1. Where there is understanding of good, there is an understanding tendency to attain it. In other words, where there is intellect, there is will. There is intellect in angels; therefore there is will also.

2. In a creature, intellect and will are not identified. The angel's intellect is not the same faculty as the angel's will. These are two faculties, not one.

3. And will means free will. Will is an intellectual appetency; it is the faculty of tending to, or choosing, what is proposed by the intellect as good. Man, who is less perfect in the realm of intelligent creatures than angels, has free will; certainly, then, an angel possesses it. An angel exercises free will more perfectly than man does.

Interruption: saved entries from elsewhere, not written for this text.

theorem spadStore_stored (hx : ∀ s, exec i s = spadStore fn n r d a b s)
    (hr : ready (opSpad fn r d a b ([srcS a, srcVs d (grp n) (grp n)] ++ idxUse b)) s = true)
    (hc : spadClear n (laneAddrs r a b (Nat.log2 n) s) s = true)
    (ht : ((laneAddrs r a b (Nat.log2 n) s).map (fun x => (x.1, x.2.toNat))).any (fun x => touchesBar s.crew x.2 n) = false) :
    ∃ t, exec i s = .next t ∧ ScratchStored r (fun x : Nat × Nat => x.2) (fun x => laneBytes s d.toNat n x.1)
      ((laneAddrs r a b (Nat.log2 n) s).map (fun x => (x.1, x.2.toNat))) s t :=
  ⟨_, exec_of_ready hx hr ((spadChecked_of_clear hc _).trans (spadPut_of_untouched ht _ _)), scratchStored_done ..⟩

/-! ### VSPILL and VFILL (R202) -/

theorem vspill_stored {base : W64} {k : Nat} (hbase : sreg s a + dispOf r = base) (hk : b.toNat + 1 = k)
    (hr : ready (opSpill 6 r d a b (srcVs d k 1)) s = true) (hp : scratchPending s = false) (hb : base &&& 15#64 = 0#64)
    (he : base.toNat + 4 * k * widthOf s.wave.code ≤ s.crew.scr)
    (ht : (slots s base.toNat k).any (fun x => touchesBar s.crew x.2.2 4) = false) :
    ∃ t, exec (.vspill r d a b) s = .next t ∧ ScratchStored r (fun x : Nat × Nat × Nat => x.2.2)
      (fun x => bytes32 (rdV s (d.toNat + x.1) x.2.1)) (slots s base.toNat k) s t := by
  subst hbase hk
  exact ⟨_, exec_of_ready (exec_vspill r d a b) hr
    ((spillChecked_of_inside hp hb he _).trans (if_neg (by simp only [ht, Bool.false_eq_true, not_false_eq_true]))),
    scratchStored_done ..⟩

theorem vfill_stands {base : W64} {k : Nat} (hbase : sreg s a + dispOf r = base) (hk : b.toNat + 1 = k)
    (hr : ready (opSpill 7 r d a b (dstVs d k 1)) s = true) (hq : acquiring s = false) (hp : scratchPending s = false)
    (hb : base &&& 15#64 = 0#64) (he : base.toNat + 4 * k * widthOf s.wave.code ≤ s.crew.scr) :
    ∃ t, exec (.vfill r d a b) s = .next t ∧ LoadStands r (.vec (4 * k) false) d.toNat ((lanesOf (partLanes s)).map (fun l =>
      (l, byteCells 0 ((List.range k).flatMap (fun i => scrRead s.crew (slot s base.toNat i l) 4))))) s t := by
  subst hbase hk
  refine ⟨_, exec_of_ready (exec_vfill r d a b) hr
    ((if_neg (by simp [hq])).trans (spillChecked_of_inside hp hb he _)), ?_⟩
  have h := loadStands_done (r := r) (s := s) (.vec (4 * (b.toNat + 1)) false) d.toNat
    ((lanesOf (partLanes s)).map (fun l => ({ lane := l, acc := 0, off := 0, fixed := byteCells 0 ((List.range (b.toNat + 1)).flatMap
      (fun i => scrRead s.crew (slot s (sreg s a + dispOf r).toNat i l) 4)) } : LaneLoad)))
  rwa [List.map_map] at h

/-! ### LDSP and STSP (R203) -/

theorem ldsp_stands (hr : ready (opSpad 8 r d a b [srcS a, srcS b, dstS d]) s = true)
    (hc : spadClear 8 [(0, addrS r a b 3 s)] s = true) (hq : acquiring s = false) :
    ∃ t, exec (.ldsp r d a b) s = .next t ∧ LoadStands r (.scalar 8) d.toNat
      [(scalarLane s, scratchCells s.crew (addrS r a b 3 s).toNat 8)] s t :=
  ⟨_, exec_of_ready (exec_ldsp r d a b) hr ((if_neg (by simp [hq])).trans (spadChecked_of_clear hc _)), loadStands_done ..⟩

theorem stsp_stored (hr : ready (opSpad 9 r d a b [srcS a, srcS b, srcS d]) s = true)
    (hc : spadClear 8 [(0, addrS r a b 3 s)] s = true) (ht : touchesBar s.crew (addrS r a b 3 s).toNat 8 = false) :
    ∃ t, exec (.stsp r d a b) s = .next t ∧ ScratchStored r (fun x : Nat × Nat => x.2) (fun _ => bytes64 (sreg s d))
      [(0, (addrS r a b 3 s).toNat)] s t :=
  ⟨_, exec_of_ready (exec_stsp r d a b) hr ((spadChecked_of_clear hc _).trans
    (spadPut_of_untouched (by simpa using ht) _ _)), scratchStored_done ..⟩

/-! ### The obligation -/

/-- Settles O29: the checks pass by `spadChecked_of_clear` and `spillChecked_of_inside`, and the unit ends as
`loadStands_done` or `scratchStored_done` says. -/
theorem scratchpadAccesses : Obligations.ScratchpadAccesses := by
  refine ⟨fun r d a b s => ⟨spadLoad_stands (exec_ldsW r d a b), spadLoad_stands (exec_ldsD r d a b),
    spadLoad_stands (exec_ldsQ r d a b), spadStore_stored (exec_stsW r d a b), spadStore_stored (exec_stsD r d a b),
    spadStore_stored (exec_stsQ r d a b), ldsp_stands, stsp_stored⟩, ?spills⟩
  case spills =>
    intro r d a n s base k hp hb he
    refine ⟨fun hr ht => ?vspill, fun hr hq => vfill_stands rfl rfl hr hq hp hb he⟩
    obtain ⟨t, hexec, hquiet, -, hcrew⟩ := vspill_stored rfl rfl hr hp hb he ht
    exact ⟨t, hexec, hquiet, hcrew⟩

end Sys2Proof.Machine
end

section
/-! PROOFS of O30, the values of atomics and of reduce-copies. The model takes a minimum or a maximum by a comparison and
clamps a sum by two; each is the `min` and `max` of the statement by a general lemma. -/

set_option Elab.async false

namespace Sys2Proof.Machine

/-! ### Comparisons as minima and maxima -/

theorem apply_ite_lt_eq_min {α : Type} (f : α → Int) (x y : α) : f (if f y < f x then y else x) = min (f x) (f y) := by
  split <;> omega

theorem apply_ite_lt_eq_max {α : Type} (f : α → Int) (x y : α) : f (if f x < f y then y else x) = max (f x) (f y) := by
  split <;> omega

theorem ite_lt_eq_min (x y : Nat) : (if y < x then y else x) = min x y := by
  split <;> omega

theorem ite_lt_eq_max (x y : Nat) : (if x < y then y else x) = max x y := by
  split <;> omega

theorem clampInt_eq (x : Int) {lo hi : Int} (h : lo ≤ hi) : clampInt x lo hi = max lo (min hi x) := by
  unfold clampInt
  omega

/-- The low bits of an integer in the signed range have its value. -/
theorem signedOf_wrapTo {x : Int} (hlo : -(2 ^ 31) ≤ x) (hhi : x ≤ 2 ^ 31 - 1) : signedOf 32 (wrapTo 32 x) = x := by
  simp only [signedOf, wrapTo]
  omega

/-! ### The obligation -/

/-- Settles O30: the signed forms by `apply_ite_lt_eq_min` and `apply_ite_lt_eq_max`, the clamped sum by `clampInt_eq`, the
others by the tables of the model. -/
theorem atomicAndReduceValues : Obligations.AtomicAndReduceValues := by
  refine ⟨fun n old v c _ _ _ => ?atomics, fun d x _ _ => ?reduces⟩
  case atomics =>
    exact ⟨rfl, rfl, rfl, rfl, apply_ite_lt_eq_min _ old v, apply_ite_lt_eq_max _ old v,
      ite_lt_eq_min old v, ite_lt_eq_max old v, rfl, fun h => if_pos h, fun h => if_neg h, rfl, fun h => if_neg (Nat.not_le.2 h),
      fun h => if_pos h, rfl, rfl⟩
  case reduces =>
    refine ⟨rfl, ?saturated, rfl, apply_ite_lt_eq_min _ d x, apply_ite_lt_eq_max _ d x⟩
    have hclamp : clampInt (signedOf 32 d + signedOf 32 x) (-(2 ^ 31)) (2 ^ 31 - 1) = _ := clampInt_eq _ (by decide)
    exact (signedOf_wrapTo (by omega) (by omega)).trans hclamp

end Sys2Proof.Machine
end

section
/-! PROOFS of O31, how an atomic issues. What its lanes leave alone, wherever they are performed, is `LaneFrame`, kept by each
step of a lane; a run of one lane is then one `atomScratch`, `atomHit` or `atomSend`. -/

set_option Elab.async false

namespace Sys2Proof.Machine

variable {i : Instr} {r : Run} {d a b : BitVec 7} {s t u : State} {fn n mods core line cid trk key : Nat} {cas far vault : Bool}
  {m : Form} {accs : List LaneAcc} {qs : List Ready} {q : Ready} {v c : Nat → Nat} {x y : AtomRun}
  {l : LaneAcc} {bs : List Byte}

/-! ### What the lanes of an atomic leave alone -/

/-- The part, its wave, memory, the clocks, and the core and the pending stores of the crew are as before. -/
structure LaneFrame (s t : State) : Prop where
  part : t.part = s.part
  wave : t.wave = s.wave
  memsys : t.memsys = s.memsys
  clusters : t.clusters = s.clusters
  clock : t.clock = s.clock
  core : t.crew.core = s.crew.core
  stores : t.crew.stores = s.crew.stores

theorem LaneFrame.refl (s : State) : LaneFrame s s := ⟨rfl, rfl, rfl, rfl, rfl, rfl, rfl⟩

theorem LaneFrame.trans (h : LaneFrame s t) (g : LaneFrame t u) : LaneFrame s u :=
  ⟨g.part.trans h.part, g.wave.trans h.wave, g.memsys.trans h.memsys, g.clusters.trans h.clusters, g.clock.trans h.clock,
    g.core.trans h.core, g.stores.trans h.stores⟩

/-- Cores, accesses under way, ids and the free counter are outside the frame. -/
theorem LaneFrame.update (h : LaneFrame s t) (cores : Cells Core) (net : List Access) (ids free : Nat) :
    LaneFrame s { t with cores := cores, net := net, ids := ids, free := free } :=
  ⟨h.part, h.wave, h.memsys, h.clusters, h.clock, h.core, h.stores⟩

theorem LaneFrame.now_eq (h : LaneFrame s t) : now t = now s := by
  simp only [now, cycleOf, getCluster, h.clusters, h.clock, h.core]

theorem LaneFrame.of_memOnly (h : MemOnly s t) (hm : t.memsys = s.memsys) : LaneFrame s t where
  part := by rw [h]
  wave := by rw [h]
  memsys := hm
  clusters := by rw [h]
  clock := by rw [h]
  core := by rw [h]
  stores := by rw [h]

theorem bumpOut_frame (cid k : Nat) (f : Nat → Nat) (s : State) : LaneFrame s (bumpOut cid k f s) := by
  unfold bumpOut updCrew
  split <;> exact ⟨rfl, rfl, rfl, rfl, rfl, rfl, rfl⟩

4. Man's will is subject to outside influence arising from the appetites of sense. The will is an appetency for good as such, good in its common aspects. But man\\'s senses fix upon some particular good and tend towards it. These human sense-tendencies, when they are simple and uncomplicated tendencies, are called concupiscible appetites. And when these tendencies involve an awareness of difficulty in attaining the object (that is, the satisfying thing, the good, that they seek), they are called irascible appetites. Thus the sentient tendency or appetite called desire is a concupiscible appetite; whereas the sentient tendency of courage or daring, which tends to an object obtainable only by facing obstacle, threat, or danger, is an irascible appetite. These sentient appetites work into the intellective order in man and exercise an influence on the will and its choice. Now, since the angels have no sentient element, they are not subject to concupiscible and irascible appetites. Angels choose with a will uninfluenced by such nonspiritual tendencies.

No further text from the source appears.